Hace siglos, cronistas y viajeros relataban que una ardilla podía atravesar la península ibérica sin tocar el suelo, de rama en rama. Hoy, esa imagen es solo un recuerdo lejano. Más de la mitad del territorio español está amenazado por la desertificación y la despoblación rural avanza a un ritmo imparable.
España, convertida en el huerto de Europa gracias a la Política Agraria Común, exporta toneladas de aceite, vino y frutas cada año. Sin embargo, los agricultores denuncian que trabajar la tierra ya no resulta rentable: precios en origen de miseria, burocracia creciente y competencia desleal. El campo se vacía y los pueblos agonizan.

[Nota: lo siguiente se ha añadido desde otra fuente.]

-- ==== Sys2Proof/Machine/Ops.lean ====
section
/-! DEFINITION. The named operations over registers, song memories and the register image, the one exception
primitive of the block (`Fatal`, R331), and the procedures several instructions share: the release, the sequencer
and the cursor loads. -/

namespace Sys2Proof.Machine

/-! ## Outcomes -/

/-- Go on from a next state; a fault or a refusal stays as it is. -/
def onNext (f : State → State) : Host.Outcome State Fault Refusal → Host.Outcome State Fault Refusal
  | .next s => .next (f s)
  | .fault r => .fault r
  | .refused r => .refused r

/-- The state an instruction executed inside a tick leaves: a tick never stops (R320: "It never fails"), so an
instruction with no next state would leave the state alone. -/
def settled (s : State) : Host.Outcome State Fault Refusal → State
  | .next t => t
  | .fault _ => s
  | .refused _ => s

/-! ## Channels -/

/-- The registers of a channel (R9: `st[c]`). -/
def State.ch (s : State) : Chan → Channel
  | .c0 => s.ch0
  | .c1 => s.ch1
  | .c2 => s.ch2

/-- Replace the registers of a channel. -/
def State.setCh (s : State) (c : Chan) (x : Channel) : State :=
  match c with
  | .c0 => { s with ch0 := x }
  | .c1 => { s with ch1 := x }
  | .c2 => { s with ch2 := x }

/-- Update the registers of a channel. -/
def State.modCh (s : State) (c : Chan) (f : Channel → Channel) : State := s.setCh c (f (s.ch c))

/-- The registers of the channel being stepped. -/
def State.cur (s : State) : Channel := s.ch s.chan

/-- Update the registers of the channel being stepped. -/
def State.modCur (s : State) (f : Channel → Channel) : State := s.modCh s.chan f

/-- Transfer to a phase (R9: `goto`). -/
def State.goto (s : State) (p : Phase) : State := { s with phase := p }

/-- The channel a 2-bit channel argument names; 3 names none (R114, U21). -/
def chanOf (ch : BitVec 2) : Option Chan :=
  if ch = 0#2 then some .c0 else if ch = 1#2 then some .c1 else if ch = 2#2 then some .c2 else none

/-! ## The register image -/

/-- The image byte `7c + k` (R77). -/
def regIdx (c : Chan) (k : Fin 7) : Fin 25 :=
  ⟨7 * c.idx + k.val, by have := k.isLt; cases c <;> simp only [Chan.idx] <;> omega⟩

/-- Read a byte of the image; the sink and the host do this, the engine never does (R9, R56). -/
def State.regAt (s : State) (a : Fin 25) : Byte := s.reg[a.val]

/-- `REG[a] <- v` (R9). -/
def State.setReg (s : State) (a : Fin 25) (v : Byte) : State := { s with reg := s.reg.set a.val v a.isLt }

/-- Write a channel's attack/decay and sustain/release bytes (R77: image bytes `7c+5` and `7c+6`). -/
def setEnvelope (c : Chan) (ad sr : Byte) (s : State) : State := (s.setReg (regIdx c 5) ad).setReg (regIdx c 6) sr

/-! ## The song memories

DESIGN CHOICE (assumption log 1): the spec gives each space its own index and no flat address (R70); the list of
cells needs one address for each cell, and the places below are the model's. -/

/-- What a cell nothing has written reads as: DESIGN CHOICE (assumption log 4). -/
def Memory.unlisted : Byte := 0x00#8

/-- Read one cell. -/
def Memory.read : Memory → Nat → Byte
  | [], _ => Memory.unlisted
  | (b, v) :: m, a => if b = a then v else Memory.read m a

/-- Write one cell, keeping the canonical form. -/
def Memory.write : Memory → Nat → Byte → Memory
  | [], a, v => if v = Memory.unlisted then [] else [(a, v)]
  | (b, x) :: m, a, v =>
    if a < b then (if v = Memory.unlisted then (b, x) :: m else (a, v) :: (b, x) :: m)
    else if a = b then (if v = Memory.unlisted then m else (a, v) :: m)
    else (b, x) :: Memory.write m a v

/-- Address of a field of an instrument record (R72). -/
def instrAddr (i : BitVec 6) (f : InstrField) : Nat := 16 * i.toNat + f.idx

/-- Address of the left byte at index `p - 1` of a table (R73: `LEFT[k][p - 1]`). -/
def leftAddr (k : Table) (p : Byte) : Nat := 0x400 + 512 * k.idx + (p - 1#8).toNat

/-- Address of the right byte at index `p - 1` of a table (R73). -/
def rightAddr (k : Table) (p : Byte) : Nat := 0x500 + 512 * k.idx + (p - 1#8).toNat

/-- Address of the transpose byte of an order row (R75). -/
def orderTransAddr (c : Chan) (i : Byte) : Nat := 0xC00 + 512 * c.idx + 2 * i.toNat

/-- Address of the pattern byte of an order row (R75). -/
def orderPattAddr (c : Chan) (i : Byte) : Nat := 0xC01 + 512 * c.idx + 2 * i.toNat

/-- Address of `SONG_LEN` (R75). -/
def songLenAddr : Nat := 0x1200

/-- Address of `SONG_LOOP` (R75). -/
def songLoopAddr : Nat := 0x1201

/-- Address of `PATT_LEN[p]` (R74). -/
def pattLenAddr (p : Byte) : Nat := 0x1300 + p.toNat

/-- Address of a field of a pattern row (R74). -/
def pattAddr (p r : Byte) (f : RowField) : Nat := 0x20000 + 512 * p.toNat + 4 * r.toNat + f.idx

/-- The addresses at which the spec gives the block a cell: 64 instrument records of nine bytes, four tables of two
sides of 255 bytes, three order lists of 255 rows, the two song registers, 208 pattern lengths and 208 patterns of 128
rows (R5, R70). -/
def Memory.mapped (a : Nat) : Bool :=
  (decide (a < 0x400) && decide (a % 16 < 9)) ||
  (decide (0x400 ≤ a) && decide (a < 0xC00) && decide (a % 256 < 255)) ||
  (decide (0xC00 ≤ a) && decide (a < 0x1200) && decide (a % 512 < 510)) ||
  (decide (0x1200 ≤ a) && decide (a < 0x1202)) ||
  (decide (0x1300 ≤ a) && decide (a < 0x1300 + 208)) ||
  (decide (0x20000 ≤ a) && decide (a < 0x20000 + 208 * 512))

/-- The canonical form from a lowest address on: addresses strictly rising, each one a cell of the block, no entry
equal to what an unlisted address reads as. -/
def Memory.wfFrom : Nat → Memory → Bool
  | _, [] => true
  | lo, (a, v) :: m => decide (lo ≤ a) && v != Memory.unlisted && Memory.mapped a && Memory.wfFrom (a + 1) m

/-- The canonical form of the song memories. -/
def Memory.wf (m : Memory) : Bool := Memory.wfFrom 0 m

/-- `INSTR[i].f` (R9). -/
def State.instrByte (s : State) (i : BitVec 6) (f : InstrField) : Byte := Memory.read s.mem (instrAddr i f)

/-- `L(k, p)` (R9, R73). -/
def State.left (s : State) (k : Table) (p : Byte) : Byte := Memory.read s.mem (leftAddr k p)

/-- `Rt(k, p)` (R9, R73). -/
def State.right (s : State) (k : Table) (p : Byte) : Byte := Memory.read s.mem (rightAddr k p)

/-- `ORDER[c][i].trans` (R9, R75). -/
def State.orderTrans (s : State) (c : Chan) (i : Byte) : Byte := Memory.read s.mem (orderTransAddr c i)

/-- `ORDER[c][i].patt` (R9, R75). -/
def State.orderPatt (s : State) (c : Chan) (i : Byte) : Byte := Memory.read s.mem (orderPattAddr c i)

/-- `SONG_LEN` (R75). -/
def State.songLen (s : State) : Byte := Memory.read s.mem songLenAddr

/-- `SONG_LOOP` (R75). -/
def State.songLoop (s : State) : Byte := Memory.read s.mem songLoopAddr

/-- `PATT_LEN[p]` (R74). -/
def State.pattLen (s : State) (p : Byte) : Byte := Memory.read s.mem (pattLenAddr p)

/-- `PATT[p][r].f` (R9, R74). -/
def State.pattByte (s : State) (p r : Byte) (f : RowField) : Byte := Memory.read s.mem (pattAddr p r f)

/-- The entry under a table address is a jump: its `left` is 0xFF (R109, R110, R111). -/
def State.isJumpAt (s : State) (k : Table) (p : Byte) : Bool := s.left k p == 0xFF#8

/-! ## Taking an exception: `Fatal` -/

/-- The seven fatal conditions (R330). -/
inductive Cause where
  | illegalPattern
  | gatetimerExceedsTick
  | jumpIntoJumpWave
  | jumpIntoJumpPulse
  | jumpIntoJumpFilter
  | illegalWaveCommand
  | emptySong
deriving DecidableEq, Repr

/-- The bit of `FATAL` a cause sets: bit `k - 1` for code `k` (R330). -/
def causeBit : Cause → BitVec 7
  | .illegalPattern => 0x01#7
  | .gatetimerExceedsTick => 0x02#7
  | .jumpIntoJumpWave => 0x04#7
  | .jumpIntoJumpPulse => 0x08#7
  | .jumpIntoJumpFilter => 0x10#7
  | .illegalWaveCommand => 0x20#7
  | .emptySong => 0x40#7

/-- `Fatal(k)` (R331): set the sticky bit of the cause and post Stop in the mailbox, nothing else. The caller goes on
with its next statement. There is no saved context and no return (R335, R336): the Stop is taken at the top of the
next tick, and playback resumes only by Start, which clears `FATAL` (`startSong` in Machine/Action.lean). -/
def raiseFatal (k : Cause) (s : State) : State := { s with fatal := s.fatal ||| causeBit k, action := 3#2 }

/-- Raise a cause when a condition holds. -/
def raiseFatalIf (b : Bool) (k : Cause) (s : State) : State := if b then raiseFatal k s else s

/-! ## Shared procedures -/

/-- `Release(c)` (R143): gate off, fast envelope release, pending note and both commands cleared. -/
def release (c : Chan) (s : State) : State :=
  setEnvelope c Config.hrAd Config.hrSr
    (s.modCh c fun x =>
      { x with gate := 0xFE#8, nnPend := false, command := 0#4, cmddata := 0x00#8, newcommand := 0#4,
               newcmddata := 0x00#8 })

/-- The order row that the list wraps to (R170): `SONG_LOOP` if it is below `SONG_LEN`, else 0. -/
def orderWrap (s : State) : Byte := if s.songLoop < s.songLen then s.songLoop else 0x00#8

/-- The order row the next sequencer run of a channel reads (R170). -/
def orderIndex (c : Chan) (s : State) : Byte :=
  if s.songLen ≤ (s.ch c).songptr then orderWrap s else (s.ch c).songptr

/-- The pattern number of that order row is illegal (R108, R170). -/
def orderIllegal (c : Chan) (s : State) : Bool := decide (Config.maxPatt ≤ s.orderPatt c (orderIndex c s))

/-- `Sequencer(c)` (R170): read the order row, advance, wrap, and load the pattern; an illegal pattern number is fatal
and pattern 0 is used. -/
def sequencer (c : Chan) (s : State) : State :=
  let i := orderIndex c s
  let nxt := i + 1#8
  raiseFatalIf (orderIllegal c s) .illegalPattern
    (s.modCh c fun x =>
      { x with
        curOrder := i
        trans := s.orderTrans c i
        songptr := if s.songLen ≤ nxt then orderWrap s else nxt
        pattnum := if orderIllegal c s then 0x00#8 else s.orderPatt c i
        pattrow := 0x00#8 })

/-- The start order row of a channel, bounded by the song's length (R142, R144). -/
def startIndex (c : Chan) (s : State) : Byte :=
  if (s.ch c).startOrder < s.songLen then (s.ch c).startOrder else 0x00#8

/-- Load a channel's wave cursor (R177, R208): its delay counter is cleared, and a jump as first entry is fatal. -/
def loadWavePtr (c : Chan) (p : Byte) (s : State) : State :=
  raiseFatalIf (p != 0x00#8 && s.isJumpAt .wave p) .jumpIntoJumpWave
    (s.modCh c fun x => { x with wavePtr := p, wavetime := 0x00#8 })

/-- Load a channel's pulse cursor (R177, R209). -/
def loadPulsePtr (c : Chan) (p : Byte) (s : State) : State :=
  raiseFatalIf (p != 0x00#8 && s.isJumpAt .pulse p) .jumpIntoJumpPulse
    (s.modCh c fun x => { x with pulsePtr := p, pulsetime := 0x00#8 })

/-- Load the shared filter cursor (R177, R210). -/
def loadFilterPtr (p : Byte) (s : State) : State :=
  raiseFatalIf (p != 0x00#8 && s.isJumpAt .filter p) .jumpIntoJumpFilter
    { s with filtPtr := p, filtTime := 0x00#8 }

/-- The target of a jump to `r` in table `k` is itself a jump (R230). -/
def jumpChained (k : Table) (r : Byte) (s : State) : Bool := r != 0x00#8 && s.isJumpAt k r

/-- Where a cursor stands after a jump to `r` (R230): at `r`, or halted when the jump is chained. -/
def jumpTarget (k : Table) (r : Byte) (s : State) : Byte := if jumpChained k r s then 0x00#8 else r

/-- Write the filter control byte (R211, R251); 0 also halts the filter walker. -/
def setFilterControl (d : Byte) (s : State) : State :=
  { s with filtCtrl := d, filtPtr := if d = 0x00#8 then 0x00#8 else s.filtPtr }

/-- Write the master fader (R213, R253): operands of 0x10 and above are ignored. -/
def setMasterVolume (d : Byte) (s : State) : State :=
  if d < 0x10#8 then { s with fader := d.setWidth 4 } else s

/-- Set the tempo of all three channels (R214, R215). -/
def setAllTempos (t : Byte) (s : State) : State :=
  { s with ch0 := { s.ch0 with tempo := t }, ch1 := { s.ch1 with tempo := t }, ch2 := { s.ch2 with tempo := t } }

end Sys2Proof.Machine
end

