-- ==== Sys2Proof/Machine/Notes.lean ====
section
/-! DEFINITION. The note byte of a fetched row (R102): the class case of `GetNewNotes` (R180), for the channel being
stepped, after the row's other fields have been latched. -/

namespace Sys2Proof.Machine

/-- Gate off ahead of a note, and hard restart, as the instrument's two flags allow (R180, R322). -/
def leadIn (c : Chan) (g : Byte) (s : State) : State :=
  if gateOffDisabled g then s
  else if hardRestartDisabled g then s.modCh c fun x => { x with gate := 0xFE#8 }
  else setEnvelope c Config.hrAd Config.hrSr (s.modCh c fun x => { x with gate := 0xFE#8 })

/-- `N.REST` (R102, R180): no note. -/
def execNRest (s : State) : Host.Outcome State Fault Refusal := .next s

/-- `N.KOFF` (R180): gate off. -/
def execNKoff (s : State) : Host.Outcome State Fault Refusal :=
  .next (s.modCur fun x => { x with gate := 0xFE#8 })

/-- `N.KON` (R180): gate on. -/
def execNKon (s : State) : Host.Outcome State Fault Refusal :=
  .next (s.modCur fun x => { x with gate := 0xFF#8 })

/-- `N.NOTE` (R180): queue the transposed note; unless the row's command is tone-portamento, gate off and hard
restart as the instrument allows. -/
def execNNote (n : Byte) (s : State) : Host.Outcome State Fault Refusal :=
  let t := s.modCur fun x => { x with newnote := n + x.trans, nnPend := true }
  .next (if isTonePorta s.cur.newcommand then t
         else leadIn s.chan (s.instrByte s.cur.instr .gatetimer) t)

/-- `N.NONE` (R102: "treated exactly as `N.REST`"). -/
def execNNone (_ : Byte) (s : State) : Host.Outcome State Fault Refusal := .next s

end Sys2Proof.Machine
end

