-- ==== Sys2Proof/Certificates/Slice0/Obligations.lean ====
section
/-! DEFINITION. The statements for the provers. Each docstring names the rule of the spec it formalises. -/

open Sys2Proof Sys2Proof.Machine

/-! ## Encoding -/

/-- R100 to R115: decoding the bytes the encoder writes gives the instruction back, for every well-formed instruction
that has a word, with every operand at every value; and every other instruction is a host operation, which the call it
is issued as at the port gives back (R114), as each call gives back itself. -/
def Obligations.DecodeInvertsEncode : Prop :=
  (∀ (i : Instr) (f : Format), i.wf = true → i.format = some f → decode f (encode i) = .ok i) ∧
  (∀ i : Instr, i.format = none → ∃ h, encodeHost i = some h ∧ decodeHost h = i) ∧
  (∀ h : HostCall, encodeHost (decodeHost h) = some h ∧ (decodeHost h).format = none)

/-- R115: every word with enough bytes decodes to a well-formed instruction of its format; a shorter one is rejected
by name. -/
def Obligations.EveryWordDecodes : Prop :=
  ∀ (f : Format) (bytes : List Byte),
    if bytes.length < f.size then decode f bytes = .error (.tooShort f)
    else ∃ i, decode f bytes = .ok i ∧ i.wf = true ∧ i.format = some f

/-- R103, R110, R111, R115: what the encoder writes for a decoded word is that word with its ignored bits cleared, so
no used bit of an encoding is dropped and no ignored bit is read. That the encoder writes 0 in the ignored bits is the
model's choice (assumption log 13: the spec has no encoder), and so is the byte 0x03 masks, in which the model presents
the 2-bit `ACTION` register (R114) to its decoder. -/
def Obligations.OnlyIgnoredBitsAreLost : Prop :=
  ∀ (f : Format) (bytes : List Byte) (i : Instr),
    bytes.length = f.size → decode f bytes = .ok i → encode i = usedBits f bytes

/-- R102, R104, R107, R109, R110, R111, R113, R114: words written out from the tables of those rules decode to the
instructions they stand for. -/
def Obligations.ListedWordsDecode : Prop :=
  decode .note [0x94#8] = .ok (.nNote 0x94#8) ∧ decode .note [0xC1#8] = .ok .nKoff ∧
  decode .cmd [0x03#8, 0x05#8] = .ok (.tpo 0x05#8) ∧ decode .cmd [0x0F#8, 0x85#8] = .ok (.tmp 0x85#8) ∧
  decode .firstwave [0xFE#8] = .ok .fwGoff ∧ decode .firstwave [0x41#8] = .ok (.fwWave 0x41#8) ∧
  decode .wave [0x03#8, 0x80#8] = .ok (.wDelay 3#4 0x80#8) ∧ decode .wave [0xE1#8, 0x80#8] = .ok (.wMute 1#4 0x80#8) ∧
  decode .wave [0xFE#8, 0x07#8] = .ok (.wxFnk 0x07#8) ∧ decode .wave [0xFF#8, 0x02#8] = .ok (.wJump 0x02#8) ∧
  decode .pulse [0xF5#8, 0xFF#8] = .ok (.pSet 5#4 0xFF#8) ∧ decode .filter [0xA5#8, 0x07#8] = .ok (.fType 2#3 0x07#8) ∧
  decode .slide [0x80#8, 0x02#8] = .ok (.sSlide 0x80#8 0x02#8) ∧ decode .noteadj [0xB0#8] = .ok (.naAbs 0x30#7) ∧
  decode .action [0x03#8] = .ok .aStop

/-! ## The step -/

/-- R85, R88: where the machine stands before a word that decodes to `i`, one step is the meaning of `i` on the state
the fetch leaves, followed by what the phase does after its instruction. -/
def Obligations.StepRunsFetchedInstruction : Prop :=
  ∀ (s : State) (f : Format) (bytes : List Byte) (i : Instr),
    s.resetWaiting = false → fetch s = .word f bytes → decode f bytes = .ok i →
    step s = onNext (afterExec s.phase) (exec i (beforeExec s)) ∧
    (s.phase = .filter ∨ s.phase = .waveExec ∨ s.phase = .pulseExec → step s = exec i s)

/-- R62, R85, R360, R361, and the model's queue of requests (assumption log 7): between ticks a step serves the request
at the head of the queue, and with none waiting it is the next tick; a store writes its cell, and a store to an address
that no cell has (the map is log 1's) ends in the fault `noSuchCell`, which is the model's inference (log 12). A reset
is taken at the head of the queue in any phase and keeps the later requests (both the model's choice, log 11), so a
tick in progress is abandoned: every register takes its reset value, and the song memories and the frequency ROM keep
their contents. -/
def Obligations.StepServesHostRequests : Prop :=
  ∀ (s : State),
    (∀ rest, s.requests = .reset :: rest →
      step s = .next { State.reset with mem := s.mem, freqRom := s.freqRom, requests := rest }) ∧
    (s.phase = .idle → s.requests = [] → step s = exec .hTick s) ∧
    (∀ h rest, s.phase = .idle → s.requests = .call h :: rest →
      step s = exec (decodeHost h) { s with requests := rest }) ∧
    (∀ a v rest, s.phase = .idle → s.requests = .store a v :: rest →
      step s = if Memory.mapped a = true then .next { s with requests := rest, mem := Memory.write s.mem a v }
               else .fault (.noSuchCell a))

/-- R140, R150: every transition of the tick, with the note start and the dispatch of tick 0 as phases of their own
(assumption log 2). A walker whose cursor is 0 only passes the tick on: nothing but the phase changes (R231, R280,
R290). -/
def Obligations.PhaseTransitions : Prop :=
  ∀ (s : State), s.resetWaiting = false →
    let x := s.ch s.chan
    let l := s.left .wave x.wavePtr
    (s.phase = .actions → ∃ t, step s = .next t ∧ t.phase = .filter) ∧
    (s.phase = .filter → ∃ t, step s = .next t ∧
      t.phase =
        if s.filtPtr ≠ 0x00#8 ∧ s.left .filter s.filtPtr = 0xFF#8 ∧ s.right .filter s.filtPtr ≠ 0x00#8 ∧
            s.left .filter (s.right .filter s.filtPtr) ≠ 0xFF#8 then .filter
        else .sharedOut) ∧
    (s.phase = .filter → s.filtPtr = 0x00#8 → step s = .next (s.goto .sharedOut)) ∧
    (s.phase = .sharedOut → ∃ t, step s = .next t ∧ t.phase = .enter ∧ t.chan = .c0) ∧
    (s.phase = .enter → ∃ t, step s = .next t ∧ t.phase = if x.tick = 1#8 then .tick0 else .tickN) ∧
    (s.phase = .tickN → ∃ t, step s = .next t ∧ t.phase = .waveExec) ∧
    (s.phase = .tick0 → ∃ t, step s = .next t ∧
      t.phase = if x.nnPend = true ∧ x.newcommand ≠ 3#4 then .noteStart else .dispatch) ∧
    (s.phase = .noteStart → ∃ t, step s = .next t ∧ t.phase = .dispatch) ∧
    (s.phase = .dispatch → ∃ t, step s = .next t ∧
      t.phase = if x.nnPend = true ∧ x.newcommand ≠ 3#4 then .nextChannel else .waveExec) ∧
    (s.phase = .waveExec → ∃ t, step s = .next t ∧
      t.phase =
        if x.wavePtr = 0x00#8 then .tickNEffects
        else if l = 0xFF#8 then
          (if s.right .wave x.wavePtr = 0x00#8 ∨ s.left .wave (s.right .wave x.wavePtr) = 0xFF#8 then .tickNEffects
           else .waveExec)
        else if 0xF0#8 ≤ l then .pulseExec
        else if 0x01#8 ≤ l ∧ l ≤ 0x0F#8 ∧ x.wavetime ≠ l then .tickNEffects
        else if s.right .wave x.wavePtr = 0x80#8 then .tickNEffects else .pulseExec) ∧
    (s.phase = .waveExec → x.wavePtr = 0x00#8 → step s = .next (s.goto .tickNEffects)) ∧
    (s.phase = .tickNEffects → ∃ t, step s = .next t ∧ t.phase = .pulseExec) ∧
    (s.phase = .pulseExec → x.pulsePtr = 0x00#8 → step s = .next (s.goto (phaseAfterPulse s))) ∧
    (s.phase = .pulseExec → ∃ t, step s = .next t ∧
      t.phase =
        if x.pulsePtr ≠ 0x00#8 ∧ s.left .pulse x.pulsePtr = 0xFF#8 ∧ s.right .pulse x.pulsePtr ≠ 0x00#8 ∧
            s.left .pulse (s.right .pulse x.pulsePtr) ≠ 0xFF#8 then .pulseExec
        else phaseAfterPulse s) ∧
    (s.phase = .getNewNotes → ∃ t, step s = .next t ∧ t.phase = .nextChannel) ∧
    (s.phase = .nextChannel → ∃ t, step s = .next t ∧
      t.phase = (if s.chan = .c2 then .idle else .enter) ∧
      t.chan = match s.chan with | .c0 => .c1 | .c1 => .c2 | .c2 => .c0)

Al mismo tiempo, el Estado destina miles de millones a ayudas sociales que, en muchos casos, no generan retorno productivo. Miles de personas reciben rentas mínimas, mientras los bosques permanecen sucios y abandonados, sin mano de obra suficiente para limpiar montes o reforestar. Una oportunidad desperdiciada.
El resultado está a la vista: cada verano, España arde. La prevención forestal es insuficiente y los incendios se combaten a golpe de gasto en extinción. El reciente anuncio de Pedro Sánchez de impulsar un Pacto de Estado contra el fuego contrasta con la realidad: el propio Ejecutivo ha reducido casi a la mitad el presupuesto de prevención.
La comparación con China es inevitable: allí, el gobierno invierte en convertir el desierto en tierra fértil mediante proyectos masivos de reforestación. Aquí, la desertificación se extiende sin un plan nacional serio.
España necesita decisiones valientes: ligar subsidios a trabajos útiles, revalorizar la agricultura, invertir en prevención forestal y dar un futuro al medio rural. No se trata de nostalgia por la ardilla de los cronistas, sino de asegurar que el país no se convierta en el desierto de Europa.